7. The method according to claim 1, wherein Obtaining a first image of the part to be detected of a soft-pack lithium battery includes: Obtain a captured image of the soft-pack lithium battery through a photographing device; Perform an intercept operation on the captured image based on a preset corner detection area to obtain a first image of the part to be detected.

8. An appearance detection device for a soft-pack lithium battery, characterized in that, It includes: A first image acquisition module, configured to acquire a first image of the part to be detected of a soft-pack lithium battery; An identification result determination module, configured to process the first image based on a pre-trained first appearance detection model to obtain an identification result; the first appearance detection model is constructed by an unsupervised learning method; A detection result determination module, configured to, if the identification result indicates a defect, process the defective area in the identification result based on a pre-trained second appearance classification model to obtain a detection result of the part to be detected of the soft-pack lithium battery; the second appearance classification model is constructed by a supervised learning method.
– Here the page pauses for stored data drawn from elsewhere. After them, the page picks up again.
/-- Settles O41: the class of the line leaves only `Unconfigured` as the direction it had. -/
theorem configuredLinesStayConfigured : Obligations.ConfiguredLinesStayConfigured := by
  intro s t l hinv h hne
  rcases step_inversion h with ⟨-, rfl⟩ | ⟨w, hw, ⟨i, hd, he⟩ | ⟨r, -, rfl⟩⟩
  · exact absurd (by simp only [State.dirAt, betweenCommands_dir]) hne
  · rcases he.dirAt_ne hne with ⟨f, d, hf, rfl, rfl, hs, ht⟩ | ⟨f, b, hf, rfl, rfl, hs, ht⟩
    · exact ⟨dir_eq_unconfigured (hinv.display d) hs, w, _, f, hw, hf, .inl ⟨hd, ht⟩⟩
    · exact ⟨dir_eq_unconfigured hs (hinv.button b), w, _, f, hw, hf, .inr ⟨hd, ht⟩⟩
  · exact absurd (dirAt_refuse s.taken r w l) hne

end Sys2Proof.Machine

/-! SUPPORT. `TRACE` and `TIME` as bookkeeping (R16, R17): every operation adds a list of events to them, and does so without looking
at them, but for `TIME` under an environment that is a function of it (R18). -/

namespace Sys2Proof.Machine

variable (s : State)

/-! ### Other bookkeeping -/

/-- The state with other bookkeeping. -/
def State.rewritten (s : State) (trace : List Event) (time : Nat) : State := { s with trace := trace, time := time }

/-- The environment is no function of `TIME` (R18). -/
def State.Scripted (s : State) : Prop := ∃ script, s.oracle = .perSample script

/-- A value of `TIME` that an operation on `s` cannot tell from the one in `s`. -/
def State.Unseen (s : State) (time : Nat) : Prop := time = s.time ∨ s.Scripted

theorem delaySum_append (xs ys : List Event) : delaySum (xs ++ ys) = delaySum xs + delaySum ys := by
  induction xs using delaySum.induct with
  | case1 => simp [delaySum]
  | case2 n xs ih => simp [delaySum, ih, Nat.add_assoc]
  | case3 e xs he ih => cases e <;> simp_all [delaySum]

/-- `f` adds the events `es` to the bookkeeping of `s`, and does the same to every other bookkeeping it cannot tell from it. -/
def Adds (f : State → State) (s : State) (es : List Event) : Prop :=
  (s.Scripted → (f s).Scripted) ∧
    ∀ trace time, s.Unseen time → f (s.rewritten trace time) = (f s).rewritten (trace ++ es) (time + delaySum es)

section
variable {s} {f g : State → State} {es fs : List Event}

theorem Adds.eq_rewritten (h : Adds f s es) : f s = (f s).rewritten (s.trace ++ es) (s.time + delaySum es) :=
  h.2 s.trace s.time (.inl rfl)

theorem Adds.trace (h : Adds f s es) : (f s).trace = s.trace ++ es := congrArg State.trace h.eq_rewritten

theorem Adds.time (h : Adds f s es) : (f s).time = s.time + delaySum es := congrArg State.time h.eq_rewritten

/-- What is unseen before an operation is, with its delays added, unseen after it. -/
theorem Adds.unseen (h : Adds f s es) {time : Nat} (ht : s.Unseen time) : (f s).Unseen (time + delaySum es) :=
  ht.imp (fun he => by rw [he, h.time]) h.1

theorem Adds.comp (hf : Adds f s es) (hg : Adds g (f s) fs) : Adds (fun x => g (f x)) s (es ++ fs) := by
  refine ⟨fun hs => hg.1 (hf.1 hs), fun trace time ht => ?_⟩
  change g (f (s.rewritten trace time)) = _
  rw [hf.2 _ _ ht, hg.2 _ _ (hf.unseen ht), delaySum_append, List.append_assoc, Nat.add_assoc]

/-- Only the state and its other bookkeepings matter. -/
theorem Adds.congr (h : Adds g s es)
    (heq : ∀ trace time, s.Unseen time → f (s.rewritten trace time) = g (s.rewritten trace time)) : Adds f s es := by
  have hs : f s = g s := heq s.trace s.time (.inl rfl)
  exact ⟨fun hscript => hs ▸ h.1 hscript, fun trace time ht => by rw [heq _ _ ht, h.2 _ _ ht, hs]⟩

end

/-! ### The shared operations -/

theorem refuse_adds (r : Reason) (w : Word) : Adds (refuse r w) s [] := by
  refine ⟨fun ⟨script, h⟩ => ⟨script, by simpa using h⟩, fun trace time _ => ?_⟩
  simp [refuse_eq, State.rewritten, delaySum]

theorem delay_adds (n : Nat) : Adds (delay n) s [.delay n] := ⟨id, fun _ _ _ => rfl⟩

theorem setRes_adds (v : Bit) : Adds (setRes v) s [] :=
  ⟨id, fun trace time _ => by simp [setRes, State.rewritten, delaySum]⟩

theorem id_adds : Adds id s [] := ⟨id, fun trace time _ => by simp [State.rewritten, delaySum]⟩

/-- Writing other components and one event. -/
theorem log_adds {f : State → State} (e : Event) (horacle : (f s).oracle = s.oracle)
    (hf : ∀ trace time, f (s.rewritten trace time) = (f s).rewritten trace time) (he : delaySum [e] = 0) :
    Adds (fun x => (f x).log e) s [e] := by
  refine ⟨fun ⟨script, h⟩ => ⟨script, horacle.trans h⟩, fun trace time _ => ?_⟩
  simp only [hf, he]
  rfl

theorem configureAsOutput_adds (d : DisplayLine) : ∃ es, Adds (configureAsOutput d) s es := by
  by_cases h : s.dirAt (displayId d) = .output
  · exact ⟨[], (id_adds s).congr fun trace time _ => configureAsOutput_configured (s.rewritten trace time) d h⟩
  · exact ⟨_, (log_adds s (.cfg (displayId d) .output) (f := fun x =>
      ((x.setDir (displayId d) .output).setOut d none).setSr (lineChannel d) Stages.unknown) rfl (fun _ _ => rfl) rfl).congr
      fun trace time _ => configureAsOutput_new (s.rewritten trace time) d h⟩

theorem configureAsInput_adds (b : ButtonLine) : ∃ es, Adds (configureAsInput b) s es := by
  by_cases h : s.dirAt (buttonId b) = .input
  · exact ⟨[], (id_adds s).congr fun trace time _ => configureAsInput_configured (s.rewritten trace time) b h⟩
  · exact ⟨_, (log_adds s (.cfg (buttonId b) .input) (f := State.setDir (buttonId b) .input) rfl (fun _ _ => rfl) rfl).congr
      fun trace time _ => configureAsInput_new (s.rewritten trace time) b h⟩

theorem setLine_resetLine_adds (ch : Channel) (v : Bit) : Adds (setLine (resetLine ch) v) s [.set (resetLine ch) v] := by
  cases v
  · refine ⟨fun ⟨script, h⟩ => ⟨script, by simpa [setLine_resetLine_low] using h⟩, fun trace time _ => ?_⟩
    rw [setLine_resetLine_low, setLine_resetLine_low]; rfl
  · refine ⟨fun ⟨script, h⟩ => ⟨script, by simpa [setLine_resetLine_high] using h⟩, fun trace time _ => ?_⟩
    rw [setLine_resetLine_high, setLine_resetLine_high]; rfl

theorem sendBit_adds (ch : Channel) (b : Bit) : Adds (sendBit ch b) s (bitEvents s.cfg ch b) := by
  refine ⟨fun ⟨script, h⟩ => ⟨script, by simpa using h⟩, fun trace time _ => ?_⟩
  simp [sendBit_eq, State.rewritten, bitEvents, delaySum, State.outAt, State.srAt, Nat.add_assoc]

theorem sendBits_adds (ch : Channel) (code : Code) (n : Nat) : ∃ es, Adds (sendBits ch code n) s es := by
  induction n generalizing s with
  | zero => exact ⟨[], id, fun trace time _ => by simp [sendBits, State.rewritten, delaySum]⟩
  | succ n ih =>
    obtain ⟨es, hes⟩ := ih (sendBit ch (code.getLsbD n) s)
    exact ⟨_, (sendBit_adds s ch _).comp hes⟩

theorem initChannel_adds (ch : Channel) : ∃ es, Adds (initChannel ch) s es := by
  have hpulse := ((setLine_resetLine_adds s ch false).comp (delay_adds _ s.cfg.tMr)).comp (setLine_resetLine_adds _ ch true)
  obtain ⟨es, hes⟩ := sendBits_adds (setLine (resetLine ch) true (delay s.cfg.tMr (setLine (resetLine ch) false s))) ch
    Config.blank 8
  exact ⟨_, (hpulse.comp hes).congr fun _ _ _ => rfl⟩

/-! ### Sampling -/

theorem nextSample_rewritten {s : State} {time : Nat} (ht : s.Unseen time) (trace : List Event) (b : ButtonLine) :
    (s.rewritten trace time).nextSample b = s.nextSample b := by
  rcases ht with rfl | ⟨script, h⟩
  · rfl
  · cases script <;> simp [State.nextSample, State.rewritten, h]

theorem readsAsserted_rewritten {s : State} {time : Nat} (ht : s.Unseen time) (trace : List Event) (b : ButtonLine) :
    (s.rewritten trace time).readsAsserted b = s.readsAsserted b :=
  congrArg (asserted s.cfg b) (nextSample_rewritten ht trace b)

theorem sampleTaken_adds : Adds State.sampleTaken s [] := by
  unfold Adds State.sampleTaken
  refine ⟨fun ⟨script, h⟩ => ?_, fun trace time _ => ?_⟩
  · cases script <;> simp [h, State.Scripted]
  · simp only [State.rewritten, List.append_nil, delaySum, Nat.add_zero]
    split <;> simp_all

theorem readLine_adds (b : ButtonLine) : Adds (readLine b) s [.sample (buttonId b) (s.nextSample b)] := by
  refine ((sampleTaken_adds s).comp (g := State.log (.sample (buttonId b) (s.nextSample b))) ⟨id, fun _ _ _ => rfl⟩).congr ?_
  intro trace time ht
  rw [readLine, nextSample_rewritten ht]

theorem resample_adds (b : ButtonLine) : ∃ es, Adds (resample b) s es :=
  ⟨_, ((readLine_adds s b).comp (setRes_adds _ (s.readsAsserted b))).congr fun trace time ht => by
    rw [resample, readsAsserted_rewritten ht]⟩

theorem isPressed_adds (b : ButtonLine) : ∃ es, Adds (isPressed b) s es := by
  by_cases h : s.readsAsserted b = true
  · obtain ⟨es, hes⟩ := resample_adds (delay s.cfg.tDebounce (readLine b s)) b
    refine ⟨_, (((readLine_adds s b).comp (delay_adds _ s.cfg.tDebounce)).comp hes).congr fun trace time ht => ?_⟩
    rw [isPressed, readsAsserted_rewritten ht, if_pos h]; rfl
  · refine ⟨_, ((readLine_adds s b).comp (setRes_adds _ false)).congr fun trace time ht => ?_⟩
    rw [isPressed, readsAsserted_rewritten ht, if_neg h]

theorem pollRelease_adds (b : ButtonLine) (n : Nat) : ∃ es, Adds (pollRelease b n) s es := by
  induction n generalizing s with
  | zero => exact ⟨[], id, fun trace time _ => by simp [pollRelease, State.rewritten, delaySum]⟩
  | succ n ih =>
    by_cases h : s.readsAsserted b = true
    · obtain ⟨es, hes⟩ := ih (delay s.cfg.tPoll (readLine b s))
      refine ⟨_, (((readLine_adds s b).comp (delay_adds _ s.cfg.tPoll)).comp hes).congr fun trace time ht => ?_⟩
      rw [pollRelease, readsAsserted_rewritten ht, if_pos h]; rfl
    · refine ⟨_, (readLine_adds s b).congr fun trace time ht => ?_⟩
      rw [pollRelease, readsAsserted_rewritten ht, if_neg h]

/-! ### The operations -/

theorem exists_channel {c : BitVec 8} (h : channelReason c = none) : ∃ ch : Channel, c.toNat = ch.val := by
  rcases channelOperand_eq c with ⟨⟨ch, hc, -⟩, -⟩ | ⟨r, -, hr⟩
  · exact ⟨ch, hc.symm⟩
  · simp [h] at hr

theorem exists_displayLine {l : BitVec 8} (h : displayLineReason l = none) : ∃ d : DisplayLine, l.toNat = d.val := by
  rcases displayOperand_eq l with ⟨⟨d, hd, -⟩, -⟩ | ⟨r, -, hr⟩
  · exact ⟨d, hd.symm⟩
  · simp [h] at hr

theorem exists_buttonLine {l : BitVec 8} (h : buttonLineReason l = none) : ∃ b : ButtonLine, l.toNat = 27 + b.val := by
  rcases buttonOperand_eq l with ⟨⟨b, hb, -⟩, -⟩ | ⟨r, -, hr⟩
  · exact ⟨b, hb.symm⟩
  · simp [h] at hr

/-- An operation is one function on a state and on its other bookkeepings, and that function adds events to them. -/
theorem exec_adds (i : Instr) : ∃ f es, Adds f s es ∧
    ∀ trace time, exec i (s.rewritten trace time) = .next (f (s.rewritten trace time)) := by
  have runs : ∀ {f : State → State}, (∃ es, Adds f s es) →
      (∀ trace time, exec i (s.rewritten trace time) = .next (f (s.rewritten trace time))) →
      ∃ f es, Adds f s es ∧ ∀ trace time, exec i (s.rewritten trace time) = .next (f (s.rewritten trace time)) :=
    fun ⟨es, hf⟩ h => ⟨_, es, hf, h⟩
  have refused := fun r => runs ⟨_, refuse_adds s r (encode i)⟩
  cases hr : i.operandReason with
  | some r => exact refused r fun _ _ => exec_of_operandReason _ hr
  | none =>
    cases i with
    | cfgo l =>
      obtain ⟨d, hd⟩ := exists_displayLine hr
      exact runs (configureAsOutput_adds s d) fun _ _ => exec_cfgo_of_val _ hd
    | cfgi l =>
      obtain ⟨b, hb⟩ := exists_buttonLine hr
      exact runs (configureAsInput_adds s b) fun _ _ => exec_cfgi_of_val _ hb
    | init c =>
      obtain ⟨ch, hc⟩ := exists_channel hr
      by_cases ho : s.isOutput (dataLine ch) = true ∧ s.isOutput (clockLine ch) = true ∧ s.isOutput (resetLine ch) = true
      · exact runs (initChannel_adds s ch) fun _ _ => exec_init_of_outputs _ hc ho.1 ho.2.1 ho.2.2
      · refine refused .lineNotOutput fun trace time => ?_
        simp only [exec, execInit, channelOperand_of_val hc]
        exact congrArg _ (if_neg ho)
    | wseg c code =>
      obtain ⟨ch, hc⟩ := exists_channel hr
      by_cases ho : s.isOutput (dataLine ch) = true ∧ s.isOutput (clockLine ch) = true
      · exact runs (sendBits_adds s ch code 8) fun _ _ => exec_wseg_of_outputs _ code hc ho.1 ho.2
      · refine refused .lineNotOutput fun trace time => ?_
        simp only [exec, execWseg, channelOperand_of_val hc]
        exact congrArg _ (if_neg ho)
    | pressed l =>
      obtain ⟨b, hb⟩ := exists_buttonLine hr
      by_cases hi : s.dirAt (buttonId b) = .input
      · exact runs (isPressed_adds s b) fun _ _ => exec_pressed_of_input hb hi
      · exact refused .lineNotInput fun _ _ => exec_pressed_of_not_input hb hi
    | awrel l n =>
      obtain ⟨b, hb⟩ := exists_buttonLine hr
      by_cases hi : s.dirAt (buttonId b) = .input
      · exact runs (pollRelease_adds s b n.toNat) fun _ _ => exec_awrel_of_input n hb hi
      · exact refused .lineNotInput fun _ _ => exec_awrel_of_not_input n hb hi
    | delay n => exact runs ⟨_, delay_adds s n.toNat⟩ fun _ _ => exec_delay _ n

/-- An operation adds its new events to `TRACE` and their delays to `TIME`, and to any other bookkeeping likewise. -/
theorem exec_rewritten {s t : State} {i : Instr} (h : exec i s = .next t) :
    t.trace = s.trace ++ s.newEvents t ∧ t.time = s.time + delaySum (s.newEvents t) ∧
      ∀ trace time, s.Unseen time → exec i (s.rewritten trace time) =
        .next (t.rewritten (trace ++ s.newEvents t) (time + delaySum (s.newEvents t))) := by
  obtain ⟨f, es, hf, hexec⟩ := exec_adds s i
  obtain rfl : f s = t := Host.Outcome.next.inj ((hexec s.trace s.time).symm.trans h)
  rw [newEvents_of_trace hf.trace]
  exact ⟨hf.trace, hf.time, fun trace time ht => by rw [hexec, hf.2 _ _ ht]⟩

/-- Settles O42: every operation adds its events to any bookkeeping alike. -/
theorem bookkeepingIsNeverRead : Obligations.BookkeepingIsNeverRead := by
  intro i s t trace h
  obtain ⟨-, htime, hall⟩ := exec_rewritten h
  refine ⟨(hall trace s.time (.inl rfl)).trans ?_, fun script time hscript => hall trace time (.inr ⟨script, hscript⟩)⟩
  rw [← htime]; rfl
9. An electronic device, characterized in that, The electronic device includes: At least one processor; and A memory communicatively connected to the at least one processor; wherein, The memory stores a computer program executable by the at least one processor, and the computer program is executed by the at least one processor so that the at least one processor can execute the appearance detection method of the soft-pack lithium battery according to any one of claims 1-7.

10. A computer-readable storage medium, characterized in that, The computer-readable storage medium stores computer instructions, and the computer instructions are used to implement the appearance detection method of the soft-pack lithium battery according to any one of claims 1-7 when executed by a processor.